**Exercise aim:** Please write out exactly the lines of the data below from the line holding "theorem EncodedLength.set_0_d : EncodedLength.Statement" through the line holding "theorem EncodedLength.set_1_e : EncodedLength.Statement", and leave out the rest.

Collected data
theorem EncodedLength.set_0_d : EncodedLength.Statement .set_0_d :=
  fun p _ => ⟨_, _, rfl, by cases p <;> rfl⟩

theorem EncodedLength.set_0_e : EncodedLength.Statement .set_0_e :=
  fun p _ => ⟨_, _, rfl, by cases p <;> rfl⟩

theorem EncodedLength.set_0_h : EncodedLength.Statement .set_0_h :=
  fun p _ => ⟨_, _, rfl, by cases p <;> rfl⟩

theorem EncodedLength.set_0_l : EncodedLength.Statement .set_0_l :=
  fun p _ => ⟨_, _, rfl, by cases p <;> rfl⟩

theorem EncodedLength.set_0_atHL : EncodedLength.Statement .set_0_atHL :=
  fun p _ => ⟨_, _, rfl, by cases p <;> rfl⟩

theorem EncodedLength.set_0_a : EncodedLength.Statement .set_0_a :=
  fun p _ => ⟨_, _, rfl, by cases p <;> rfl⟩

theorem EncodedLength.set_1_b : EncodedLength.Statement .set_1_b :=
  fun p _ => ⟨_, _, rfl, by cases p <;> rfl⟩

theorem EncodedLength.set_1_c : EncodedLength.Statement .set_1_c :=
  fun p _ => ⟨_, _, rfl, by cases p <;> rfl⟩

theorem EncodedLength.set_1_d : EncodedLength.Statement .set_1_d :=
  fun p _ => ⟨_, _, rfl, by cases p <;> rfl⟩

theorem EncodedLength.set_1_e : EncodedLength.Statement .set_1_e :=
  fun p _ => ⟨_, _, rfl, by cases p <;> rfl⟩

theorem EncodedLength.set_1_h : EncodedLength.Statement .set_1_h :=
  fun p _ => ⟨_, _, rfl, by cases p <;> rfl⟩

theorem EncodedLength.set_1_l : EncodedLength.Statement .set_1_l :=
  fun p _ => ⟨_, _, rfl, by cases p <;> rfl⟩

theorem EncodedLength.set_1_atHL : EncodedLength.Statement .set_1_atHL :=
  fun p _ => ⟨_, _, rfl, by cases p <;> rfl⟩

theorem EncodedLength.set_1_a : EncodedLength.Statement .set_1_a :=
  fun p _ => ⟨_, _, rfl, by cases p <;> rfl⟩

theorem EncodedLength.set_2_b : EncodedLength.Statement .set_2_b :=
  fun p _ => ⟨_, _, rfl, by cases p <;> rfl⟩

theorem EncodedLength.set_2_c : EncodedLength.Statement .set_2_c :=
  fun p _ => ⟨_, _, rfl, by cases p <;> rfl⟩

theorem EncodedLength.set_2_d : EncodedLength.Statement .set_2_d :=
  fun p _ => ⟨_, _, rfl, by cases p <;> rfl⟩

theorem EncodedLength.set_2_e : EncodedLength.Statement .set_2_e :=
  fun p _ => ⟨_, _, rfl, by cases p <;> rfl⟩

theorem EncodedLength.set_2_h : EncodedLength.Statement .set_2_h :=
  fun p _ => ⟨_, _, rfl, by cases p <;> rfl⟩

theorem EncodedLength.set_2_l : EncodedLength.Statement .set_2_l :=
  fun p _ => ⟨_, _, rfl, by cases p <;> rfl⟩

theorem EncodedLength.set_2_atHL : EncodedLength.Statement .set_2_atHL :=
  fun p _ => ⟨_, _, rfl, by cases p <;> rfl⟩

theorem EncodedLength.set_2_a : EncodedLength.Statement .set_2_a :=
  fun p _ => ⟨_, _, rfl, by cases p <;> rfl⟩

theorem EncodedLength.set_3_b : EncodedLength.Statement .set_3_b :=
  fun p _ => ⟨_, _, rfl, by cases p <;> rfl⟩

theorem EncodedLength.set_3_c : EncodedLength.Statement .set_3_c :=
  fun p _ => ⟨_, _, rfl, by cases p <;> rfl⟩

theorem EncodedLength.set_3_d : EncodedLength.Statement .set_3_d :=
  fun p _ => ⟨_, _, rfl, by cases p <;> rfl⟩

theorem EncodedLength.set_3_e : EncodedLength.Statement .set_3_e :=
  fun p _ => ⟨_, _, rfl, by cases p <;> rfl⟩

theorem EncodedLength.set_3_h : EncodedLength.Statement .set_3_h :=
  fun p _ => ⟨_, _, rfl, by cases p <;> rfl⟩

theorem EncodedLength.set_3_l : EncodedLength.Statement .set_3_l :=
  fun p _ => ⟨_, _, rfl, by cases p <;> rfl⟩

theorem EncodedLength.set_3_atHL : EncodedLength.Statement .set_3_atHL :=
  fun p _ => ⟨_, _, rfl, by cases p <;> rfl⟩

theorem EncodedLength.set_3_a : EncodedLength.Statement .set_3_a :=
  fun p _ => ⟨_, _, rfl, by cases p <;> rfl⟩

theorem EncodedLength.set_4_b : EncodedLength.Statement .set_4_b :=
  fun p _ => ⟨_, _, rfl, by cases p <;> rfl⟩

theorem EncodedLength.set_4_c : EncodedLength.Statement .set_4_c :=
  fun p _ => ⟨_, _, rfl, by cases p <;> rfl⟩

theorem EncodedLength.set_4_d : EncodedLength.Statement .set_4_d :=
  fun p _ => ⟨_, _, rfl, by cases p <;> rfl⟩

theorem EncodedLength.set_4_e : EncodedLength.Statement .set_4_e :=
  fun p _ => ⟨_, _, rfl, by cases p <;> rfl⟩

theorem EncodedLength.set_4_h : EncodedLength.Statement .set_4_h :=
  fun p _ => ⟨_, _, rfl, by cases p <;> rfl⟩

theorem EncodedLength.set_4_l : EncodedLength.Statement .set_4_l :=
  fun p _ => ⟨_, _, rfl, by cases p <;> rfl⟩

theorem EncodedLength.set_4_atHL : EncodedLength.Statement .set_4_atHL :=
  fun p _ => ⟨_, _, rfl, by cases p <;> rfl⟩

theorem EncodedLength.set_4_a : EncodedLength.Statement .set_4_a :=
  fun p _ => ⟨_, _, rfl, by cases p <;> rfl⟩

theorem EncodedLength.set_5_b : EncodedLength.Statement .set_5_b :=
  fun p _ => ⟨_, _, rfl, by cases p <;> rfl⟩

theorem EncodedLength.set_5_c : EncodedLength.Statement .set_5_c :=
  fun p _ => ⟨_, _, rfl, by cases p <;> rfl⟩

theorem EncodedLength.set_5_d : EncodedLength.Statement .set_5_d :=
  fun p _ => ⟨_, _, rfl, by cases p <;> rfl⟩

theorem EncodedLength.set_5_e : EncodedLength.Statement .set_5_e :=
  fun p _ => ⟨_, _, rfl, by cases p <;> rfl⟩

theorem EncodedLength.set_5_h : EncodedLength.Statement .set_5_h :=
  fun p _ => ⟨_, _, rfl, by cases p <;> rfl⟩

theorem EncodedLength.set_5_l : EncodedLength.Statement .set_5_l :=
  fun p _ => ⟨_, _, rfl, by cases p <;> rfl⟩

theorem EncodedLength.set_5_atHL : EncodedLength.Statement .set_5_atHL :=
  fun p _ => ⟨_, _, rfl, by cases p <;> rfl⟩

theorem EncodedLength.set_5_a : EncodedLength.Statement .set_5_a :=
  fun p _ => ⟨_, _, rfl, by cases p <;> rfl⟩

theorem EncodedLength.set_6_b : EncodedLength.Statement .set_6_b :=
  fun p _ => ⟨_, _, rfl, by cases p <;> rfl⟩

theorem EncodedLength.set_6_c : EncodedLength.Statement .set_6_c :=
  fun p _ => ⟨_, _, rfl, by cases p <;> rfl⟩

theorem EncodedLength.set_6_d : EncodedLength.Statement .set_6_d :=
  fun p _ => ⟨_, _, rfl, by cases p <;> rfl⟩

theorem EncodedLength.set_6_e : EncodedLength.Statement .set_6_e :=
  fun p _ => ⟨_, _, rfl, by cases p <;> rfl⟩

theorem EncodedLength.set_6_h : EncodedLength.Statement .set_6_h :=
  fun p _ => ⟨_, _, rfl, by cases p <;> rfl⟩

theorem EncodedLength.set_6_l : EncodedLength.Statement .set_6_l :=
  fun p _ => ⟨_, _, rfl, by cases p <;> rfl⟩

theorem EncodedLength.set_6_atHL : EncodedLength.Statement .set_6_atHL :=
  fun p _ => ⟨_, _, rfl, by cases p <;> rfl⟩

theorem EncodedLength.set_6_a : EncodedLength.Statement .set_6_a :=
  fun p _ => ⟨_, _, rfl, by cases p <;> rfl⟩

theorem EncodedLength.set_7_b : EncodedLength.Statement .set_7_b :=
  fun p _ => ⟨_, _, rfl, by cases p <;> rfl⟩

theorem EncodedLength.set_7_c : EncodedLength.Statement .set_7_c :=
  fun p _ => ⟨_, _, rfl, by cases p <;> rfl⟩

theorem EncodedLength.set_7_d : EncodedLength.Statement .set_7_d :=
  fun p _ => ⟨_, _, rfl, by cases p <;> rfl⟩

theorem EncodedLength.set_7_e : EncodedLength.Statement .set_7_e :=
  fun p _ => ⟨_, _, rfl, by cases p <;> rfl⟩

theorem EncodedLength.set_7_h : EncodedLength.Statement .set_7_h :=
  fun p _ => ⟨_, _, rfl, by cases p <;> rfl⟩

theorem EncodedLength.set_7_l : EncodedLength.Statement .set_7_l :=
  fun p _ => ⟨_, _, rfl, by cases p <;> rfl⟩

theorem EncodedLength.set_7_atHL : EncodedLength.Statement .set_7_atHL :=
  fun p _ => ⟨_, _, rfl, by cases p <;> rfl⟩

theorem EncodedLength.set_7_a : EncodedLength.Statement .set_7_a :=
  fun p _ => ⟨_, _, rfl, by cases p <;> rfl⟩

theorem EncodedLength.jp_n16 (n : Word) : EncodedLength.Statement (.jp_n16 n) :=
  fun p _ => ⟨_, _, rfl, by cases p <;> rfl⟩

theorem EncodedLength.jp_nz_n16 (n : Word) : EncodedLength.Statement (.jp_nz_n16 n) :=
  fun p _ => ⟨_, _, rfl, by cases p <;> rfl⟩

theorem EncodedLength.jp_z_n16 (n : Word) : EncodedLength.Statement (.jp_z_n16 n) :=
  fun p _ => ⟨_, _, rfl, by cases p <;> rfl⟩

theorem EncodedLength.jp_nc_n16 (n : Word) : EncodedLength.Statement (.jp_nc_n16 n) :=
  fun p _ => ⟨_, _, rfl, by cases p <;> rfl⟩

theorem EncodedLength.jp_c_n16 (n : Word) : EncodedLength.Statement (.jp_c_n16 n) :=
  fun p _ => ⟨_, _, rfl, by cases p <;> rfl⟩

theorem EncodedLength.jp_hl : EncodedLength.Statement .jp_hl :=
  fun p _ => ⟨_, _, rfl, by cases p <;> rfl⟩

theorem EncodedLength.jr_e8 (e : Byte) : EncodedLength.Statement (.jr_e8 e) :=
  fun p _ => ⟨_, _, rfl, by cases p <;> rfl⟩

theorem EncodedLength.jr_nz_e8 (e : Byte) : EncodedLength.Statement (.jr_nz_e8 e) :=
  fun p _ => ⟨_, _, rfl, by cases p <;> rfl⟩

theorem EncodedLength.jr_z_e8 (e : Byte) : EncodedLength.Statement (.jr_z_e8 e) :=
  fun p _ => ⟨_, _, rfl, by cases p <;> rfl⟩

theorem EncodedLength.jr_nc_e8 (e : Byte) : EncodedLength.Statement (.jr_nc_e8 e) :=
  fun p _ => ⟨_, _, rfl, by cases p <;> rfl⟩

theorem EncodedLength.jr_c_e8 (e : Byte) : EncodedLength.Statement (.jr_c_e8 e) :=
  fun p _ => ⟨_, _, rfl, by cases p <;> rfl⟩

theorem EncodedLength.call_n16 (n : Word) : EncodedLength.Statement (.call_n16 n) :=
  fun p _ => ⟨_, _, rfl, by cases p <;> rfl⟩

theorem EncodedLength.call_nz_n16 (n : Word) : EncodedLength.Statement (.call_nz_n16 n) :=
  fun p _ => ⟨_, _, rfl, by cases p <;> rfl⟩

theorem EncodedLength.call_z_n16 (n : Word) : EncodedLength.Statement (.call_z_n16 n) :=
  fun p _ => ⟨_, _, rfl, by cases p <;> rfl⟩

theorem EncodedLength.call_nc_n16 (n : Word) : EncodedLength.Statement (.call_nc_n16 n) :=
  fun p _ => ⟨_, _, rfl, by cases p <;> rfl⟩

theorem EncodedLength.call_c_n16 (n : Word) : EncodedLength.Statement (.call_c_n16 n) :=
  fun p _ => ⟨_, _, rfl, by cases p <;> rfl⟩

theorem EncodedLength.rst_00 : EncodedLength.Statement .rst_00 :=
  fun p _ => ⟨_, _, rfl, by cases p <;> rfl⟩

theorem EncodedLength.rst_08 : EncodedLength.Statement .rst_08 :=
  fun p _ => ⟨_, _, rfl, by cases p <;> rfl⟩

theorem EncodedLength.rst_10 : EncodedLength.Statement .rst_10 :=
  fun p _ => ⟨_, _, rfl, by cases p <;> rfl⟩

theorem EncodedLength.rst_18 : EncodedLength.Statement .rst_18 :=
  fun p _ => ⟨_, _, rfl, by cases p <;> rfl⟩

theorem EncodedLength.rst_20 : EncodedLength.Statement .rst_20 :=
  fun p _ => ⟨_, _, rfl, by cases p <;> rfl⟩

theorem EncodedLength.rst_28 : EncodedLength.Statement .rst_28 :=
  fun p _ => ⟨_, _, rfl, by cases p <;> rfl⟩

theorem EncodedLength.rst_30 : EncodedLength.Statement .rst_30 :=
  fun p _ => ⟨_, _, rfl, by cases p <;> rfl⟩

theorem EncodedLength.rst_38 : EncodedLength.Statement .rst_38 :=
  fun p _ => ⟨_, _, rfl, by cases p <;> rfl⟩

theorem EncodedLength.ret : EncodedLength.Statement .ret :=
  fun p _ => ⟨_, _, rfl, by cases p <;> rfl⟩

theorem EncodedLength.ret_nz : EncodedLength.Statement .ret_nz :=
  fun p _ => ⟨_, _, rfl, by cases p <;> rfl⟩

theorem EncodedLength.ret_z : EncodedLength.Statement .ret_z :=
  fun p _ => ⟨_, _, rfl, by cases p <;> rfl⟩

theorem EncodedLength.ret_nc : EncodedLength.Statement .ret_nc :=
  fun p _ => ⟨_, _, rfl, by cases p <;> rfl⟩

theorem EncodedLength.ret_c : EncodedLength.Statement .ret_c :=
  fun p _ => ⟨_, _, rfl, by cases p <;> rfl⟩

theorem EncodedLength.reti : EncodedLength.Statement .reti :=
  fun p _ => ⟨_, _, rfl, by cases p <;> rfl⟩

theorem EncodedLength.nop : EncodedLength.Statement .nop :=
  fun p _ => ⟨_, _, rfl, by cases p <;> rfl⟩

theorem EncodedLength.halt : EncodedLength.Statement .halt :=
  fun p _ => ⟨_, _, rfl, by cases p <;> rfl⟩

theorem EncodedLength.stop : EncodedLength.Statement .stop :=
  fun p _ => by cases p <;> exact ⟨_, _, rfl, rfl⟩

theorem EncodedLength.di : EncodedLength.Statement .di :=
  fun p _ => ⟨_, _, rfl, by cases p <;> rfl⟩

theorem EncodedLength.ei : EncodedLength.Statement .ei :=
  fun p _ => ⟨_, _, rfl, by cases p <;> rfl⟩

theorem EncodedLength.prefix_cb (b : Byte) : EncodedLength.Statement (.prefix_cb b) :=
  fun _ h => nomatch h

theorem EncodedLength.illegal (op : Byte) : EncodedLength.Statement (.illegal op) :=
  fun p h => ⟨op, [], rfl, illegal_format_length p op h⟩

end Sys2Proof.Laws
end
==
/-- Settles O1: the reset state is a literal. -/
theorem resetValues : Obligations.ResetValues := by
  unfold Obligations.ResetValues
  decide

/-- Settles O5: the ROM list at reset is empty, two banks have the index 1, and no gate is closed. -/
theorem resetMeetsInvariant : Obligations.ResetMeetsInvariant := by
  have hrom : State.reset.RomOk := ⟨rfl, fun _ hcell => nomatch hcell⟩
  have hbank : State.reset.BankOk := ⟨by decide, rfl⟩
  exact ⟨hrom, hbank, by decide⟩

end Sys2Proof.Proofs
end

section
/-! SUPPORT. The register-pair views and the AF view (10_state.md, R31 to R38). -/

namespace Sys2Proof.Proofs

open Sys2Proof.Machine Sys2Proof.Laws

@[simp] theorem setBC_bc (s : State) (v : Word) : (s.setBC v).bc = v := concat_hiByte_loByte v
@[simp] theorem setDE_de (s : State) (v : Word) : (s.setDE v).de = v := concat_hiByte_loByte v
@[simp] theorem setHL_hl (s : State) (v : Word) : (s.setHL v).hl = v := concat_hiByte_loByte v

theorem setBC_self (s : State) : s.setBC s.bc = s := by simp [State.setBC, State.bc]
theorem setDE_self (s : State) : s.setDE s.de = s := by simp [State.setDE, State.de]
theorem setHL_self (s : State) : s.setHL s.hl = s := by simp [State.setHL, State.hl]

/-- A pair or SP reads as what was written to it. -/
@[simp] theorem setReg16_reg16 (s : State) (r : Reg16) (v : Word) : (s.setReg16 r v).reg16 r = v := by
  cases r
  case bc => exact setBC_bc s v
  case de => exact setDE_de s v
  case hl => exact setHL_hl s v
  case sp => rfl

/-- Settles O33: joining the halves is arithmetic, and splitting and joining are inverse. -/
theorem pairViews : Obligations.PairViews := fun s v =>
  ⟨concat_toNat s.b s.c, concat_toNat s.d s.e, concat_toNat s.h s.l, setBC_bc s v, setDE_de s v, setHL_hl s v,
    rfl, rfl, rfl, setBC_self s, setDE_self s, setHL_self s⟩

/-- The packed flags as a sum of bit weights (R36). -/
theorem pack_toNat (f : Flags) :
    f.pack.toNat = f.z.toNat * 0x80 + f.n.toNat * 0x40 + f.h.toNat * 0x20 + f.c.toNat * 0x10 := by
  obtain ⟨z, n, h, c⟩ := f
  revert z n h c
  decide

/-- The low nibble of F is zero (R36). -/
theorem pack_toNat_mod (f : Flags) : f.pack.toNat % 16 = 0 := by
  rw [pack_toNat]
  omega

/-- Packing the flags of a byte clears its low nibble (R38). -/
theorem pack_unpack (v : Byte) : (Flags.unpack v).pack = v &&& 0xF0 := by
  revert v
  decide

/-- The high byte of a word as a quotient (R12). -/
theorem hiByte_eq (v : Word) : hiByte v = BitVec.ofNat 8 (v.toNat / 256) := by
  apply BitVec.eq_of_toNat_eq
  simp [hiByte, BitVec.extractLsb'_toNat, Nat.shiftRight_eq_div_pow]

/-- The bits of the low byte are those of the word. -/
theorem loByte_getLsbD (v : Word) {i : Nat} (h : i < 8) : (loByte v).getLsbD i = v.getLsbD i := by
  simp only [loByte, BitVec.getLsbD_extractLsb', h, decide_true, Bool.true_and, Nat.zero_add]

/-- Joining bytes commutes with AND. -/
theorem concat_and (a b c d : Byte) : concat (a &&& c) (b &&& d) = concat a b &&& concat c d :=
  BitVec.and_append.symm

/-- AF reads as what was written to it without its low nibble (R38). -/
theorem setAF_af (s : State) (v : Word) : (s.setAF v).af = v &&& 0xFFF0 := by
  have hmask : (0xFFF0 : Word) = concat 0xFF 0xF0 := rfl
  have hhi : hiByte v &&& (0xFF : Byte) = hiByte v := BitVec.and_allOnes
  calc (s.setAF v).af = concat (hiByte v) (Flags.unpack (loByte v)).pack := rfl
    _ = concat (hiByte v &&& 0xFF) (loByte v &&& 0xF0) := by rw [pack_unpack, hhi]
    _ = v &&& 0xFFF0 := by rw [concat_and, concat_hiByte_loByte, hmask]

**Expected answer:**
theorem EncodedLength.set_0_d : EncodedLength.Statement .set_0_d :=
  fun p _ => ⟨_, _, rfl, by cases p <;> rfl⟩

theorem EncodedLength.set_0_e : EncodedLength.Statement .set_0_e :=
  fun p _ => ⟨_, _, rfl, by cases p <;> rfl⟩

theorem EncodedLength.set_0_h : EncodedLength.Statement .set_0_h :=
  fun p _ => ⟨_, _, rfl, by cases p <;> rfl⟩

theorem EncodedLength.set_0_l : EncodedLength.Statement .set_0_l :=
  fun p _ => ⟨_, _, rfl, by cases p <;> rfl⟩

theorem EncodedLength.set_0_atHL : EncodedLength.Statement .set_0_atHL :=
  fun p _ => ⟨_, _, rfl, by cases p <;> rfl⟩

theorem EncodedLength.set_0_a : EncodedLength.Statement .set_0_a :=
  fun p _ => ⟨_, _, rfl, by cases p <;> rfl⟩

theorem EncodedLength.set_1_b : EncodedLength.Statement .set_1_b :=
  fun p _ => ⟨_, _, rfl, by cases p <;> rfl⟩

theorem EncodedLength.set_1_c : EncodedLength.Statement .set_1_c :=
  fun p _ => ⟨_, _, rfl, by cases p <;> rfl⟩

theorem EncodedLength.set_1_d : EncodedLength.Statement .set_1_d :=
  fun p _ => ⟨_, _, rfl, by cases p <;> rfl⟩

theorem EncodedLength.set_1_e : EncodedLength.Statement .set_1_e :=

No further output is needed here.